I am a Legion of Superheroes fan - big time.
I have followed the Legion through many ups and downs and even cringed my way through Giffen's fat creepy Brainiac5. I have loved the many versions of the Legion even though many new versions completely changed things I had loved about the Legion. I mean - I loved the Brainiac5/Supergirl romance growing up. I was a great love story and I'm very attached to it. Yet when Mark Waid started (quite possibly as a joke when you go back and read some of the stories) the Brainy/Dreamgirl romance I grew to like that story as well. Sometimes my tolerance for rewriting my favorite characters is pushed too far. Levitz has done that in my book and with (essentially) the original Legion nonetheless. At least if it was some tangent Legion and not the core one I grew up with it would be easier to accept them as different characters but it feels like the current Legion isn't the Legion I grew up with at all - but it's pretending to be!

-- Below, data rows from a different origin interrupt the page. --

-- ==== Sys2Proof/Laws/Exec.lean ====
section
/-! SUPPORT. Sys2Proof/Laws/Exec.lean: exec said once for every instruction, and everything its shared operation, `step` and
`fetch` can do. -/

namespace Sys2Proof.Machine

/-- The destination operand of an instruction's record. -/
def destOf : Instr → Operand
  | .movR8Imm8 reg _ => .reg .narrow reg
  | .movR16Imm16 reg _ => .reg .wide reg
  | .movRRRegSrc w _ rm => rmOperand w (.register rm)
  | .movEaR w _ rm => rmOperand w (.expr rm)
  | .movAddrR w _ a => rmOperand w (.direct a)
  | .movEaDisp8R w _ rm d => rmOperand w (.disp8 rm d)
  | .movEaDisp16R w _ rm d => rmOperand w (.disp16 rm d)
  | .movRRRegDst w reg _ => .reg w reg
  | .movREa w reg _ => .reg w reg
  | .movRAddr w reg _ => .reg w reg
  | .movREaDisp8 w reg _ _ => .reg w reg
  | .movREaDisp16 w reg _ _ => .reg w reg
  | .movRImm _ rm i => rmOperand i.width (.register rm)
  | .movEaImm _ rm i => rmOperand i.width (.expr rm)
  | .movAddrImm _ a i => rmOperand i.width (.direct a)
  | .movEaDisp8Imm _ rm d i => rmOperand i.width (.disp8 rm d)
  | .movEaDisp16Imm _ rm d i => rmOperand i.width (.disp16 rm d)
  | .movAccAddr w _ => accumulator w
  | .movAddrAcc _ a => .direct (unsigned16 a)

/-- The source operand of an instruction's record. -/
def srcOf : Instr → Operand
  | .movR8Imm8 _ v => .imm (immValue (.imm8 v)) none
  | .movR16Imm16 _ v => .imm (immValue (.imm16 v)) none
  | .movRRRegSrc w reg _ => .reg w reg
  | .movEaR w reg _ => .reg w reg
  | .movAddrR w reg _ => .reg w reg
  | .movEaDisp8R w reg _ _ => .reg w reg
  | .movEaDisp16R w reg _ _ => .reg w reg
  | .movRRRegDst w _ rm => rmOperand w (.register rm)
  | .movREa w _ rm => rmOperand w (.expr rm)
  | .movRAddr w _ a => rmOperand w (.direct a)
  | .movREaDisp8 w _ rm d => rmOperand w (.disp8 rm d)
  | .movREaDisp16 w _ rm d => rmOperand w (.disp16 rm d)
  | .movRImm _ _ i => .imm (immValue i) none
  | .movEaImm _ _ i => .imm (immValue i) (some i.width)
  | .movAddrImm _ _ i => .imm (immValue i) (some i.width)
  | .movEaDisp8Imm _ _ _ i => .imm (immValue i) (some i.width)
  | .movEaDisp16Imm _ _ _ i => .imm (immValue i) (some i.width)
  | .movAccAddr _ a => .direct (unsigned16 a)
  | .movAddrAcc w _ => accumulator w

/-- The record an instruction standing at `p` becomes. -/
def recordOf (i : Instr) (p : Nat) : Record := ⟨destOf i, srcOf i, i.length, p⟩

/-- exec, for every instruction: complete with its two operands and its length. -/
theorem exec_eq_completeMov (i : Instr) (s : State) : exec i s = completeMov (destOf i) (srcOf i) i.length s := by
  cases i <;> rfl

/-- The shared operation answers next when the record has a text. -/
theorem completeMov_of_text {d o : Operand} {n : Nat} {s : State} {t : Text}
    (h : recordText ⟨d, o, n, s.ip⟩ = some t) :
    completeMov d o n s = .next ((s.emit ⟨d, o, n, s.ip⟩ t).advance n) := by
  simp [completeMov, h]

/-- Everything the shared operation's next state can be. -/
theorem completeMov_next {d o : Operand} {n : Nat} {s s' : State} (h : completeMov d o n s = .next s') :
    ∃ t, recordText ⟨d, o, n, s.ip⟩ = some t ∧ s' = (s.emit ⟨d, o, n, s.ip⟩ t).advance n := by
  unfold completeMov at h
  split at h
  · rename_i t ht
    exact ⟨t, ht, by cases h; rfl⟩
  · cases h

/-- Everything a next state of exec can be. -/
theorem exec_next {i : Instr} {s s' : State} (h : exec i s = .next s') :
    ∃ t, recordText (recordOf i s.ip) = some t ∧ s' = (s.emit (recordOf i s.ip) t).advance i.length := by
  rw [exec_eq_completeMov] at h
  exact completeMov_next h

/-- An expression number other than 6 has a name (R103). -/
theorem eaName_isSome {rm : Idx} (h : rm ≠ directAddressRm) : (eaName rm false).isSome := by
  revert rm; decide

/-- Every expression number has a name when a displacement is present (R103). -/
theorem eaName_disp_isSome (rm : Idx) : (eaName rm true).isSome := by revert rm; decide

/-- A register/memory operand has a text unless it is the expression that is the direct address. -/
theorem rmOperand_text {w : Width} {m : RmForm} (h : m ≠ .expr directAddressRm) :
    ∃ t, operandText (rmOperand w m) = some t := by
  cases m with
  | register rm => exact ⟨_, rfl⟩
  | expr rm =>
    obtain ⟨e, he⟩ := Option.isSome_iff_exists.mp (eaName_isSome (rm := rm) (by rintro rfl; exact h rfl))
    exact ⟨_, by simp [operandText, rmOperand, memText, he]; rfl⟩
  | direct a => exact ⟨_, rfl⟩
  | disp8 rm d =>
    obtain ⟨e, he⟩ := Option.isSome_iff_exists.mp (eaName_disp_isSome rm)
    exact ⟨_, by simp [operandText, rmOperand, memText, he]; rfl⟩
  | disp16 rm d =>
    obtain ⟨e, he⟩ := Option.isSome_iff_exists.mp (eaName_disp_isSome rm)
    exact ⟨_, by simp [operandText, rmOperand, memText, he]; rfl⟩

/-- Everything a next state of the host's step can be: the state itself at the end of a run, an instruction's effect, or a
raised error. -/
theorem step_next {s s' : State} (h : step s = .next s') :
    ((s.status = some .done ∨ s.status = some .failed) ∧ s' = s) ∨
    (s.status = some .scanning ∧ ∃ i, s.fetch = .ok i ∧ exec i s = .next s') ∨
    (s.status = some .scanning ∧ ∃ r, s.fetch = .error r ∧ s' = s.raise (s.errorOf r)) := by
  unfold step at h
  split at h
  · rename_i hs
    split at h
    · rename_i i hi; exact .inr (.inl ⟨hs, i, hi, h⟩)
    · rename_i r hr; exact .inr (.inr ⟨hs, r, hr, by cases h; rfl⟩)
  · rename_i hs; exact .inl ⟨.inl hs, by cases h; rfl⟩
  · rename_i hs; exact .inl ⟨.inr hs, by cases h; rfl⟩
  · cases h

/-- A Scanning step on bytes that are an instruction. -/
theorem step_of_fetch_ok {s : State} {i : Instr} (hs : s.status = some .scanning) (h : s.fetch = .ok i) :
    step s = exec i s := by
  simp [step, hs, h]

/-- A Scanning step on bytes that are none. -/
theorem step_of_fetch_error {s : State} {r : Reject} (hs : s.status = some .scanning) (h : s.fetch = .error r) :
    step s = .next (s.raise (s.errorOf r)) := by
  simp [step, hs, h]

end Sys2Proof.Machine
end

After all my years of Legion loyalty what, do you say, could push me over the edge? Well as much as the major story lines were not inspiring me it was Shadow Lass that was the final straw. Shadow Lass has never been a truly major character in the Legion - she had the occasional solo or background story but she was mostly a side character. Maybe that's why Levitz decided to use her for his plot - but really, despite her sometimes second or third tier status, I've always really liked her as a character and I'm sure I'm not alone. Shadow Lass always had a thing for Mon'el in all the older Legion stories. In more recent memory Shady and Mon'el were traveling everywhere together and still seemed to be a solid couple. Then, all of a sudden, the new Legion series starts up and Shady and Mon are broken up. No explanation or anything.
I dealt with this - I thought, hey, why not keep reading, maybe there's a story behind this that will be revealed later. Well... I guess it's been revealed. I swear I almost threw up. Earthman and Shady sleeping together - REALLY. I mean, ew, and totally ruined how I felt about Shady as a character. Ugh.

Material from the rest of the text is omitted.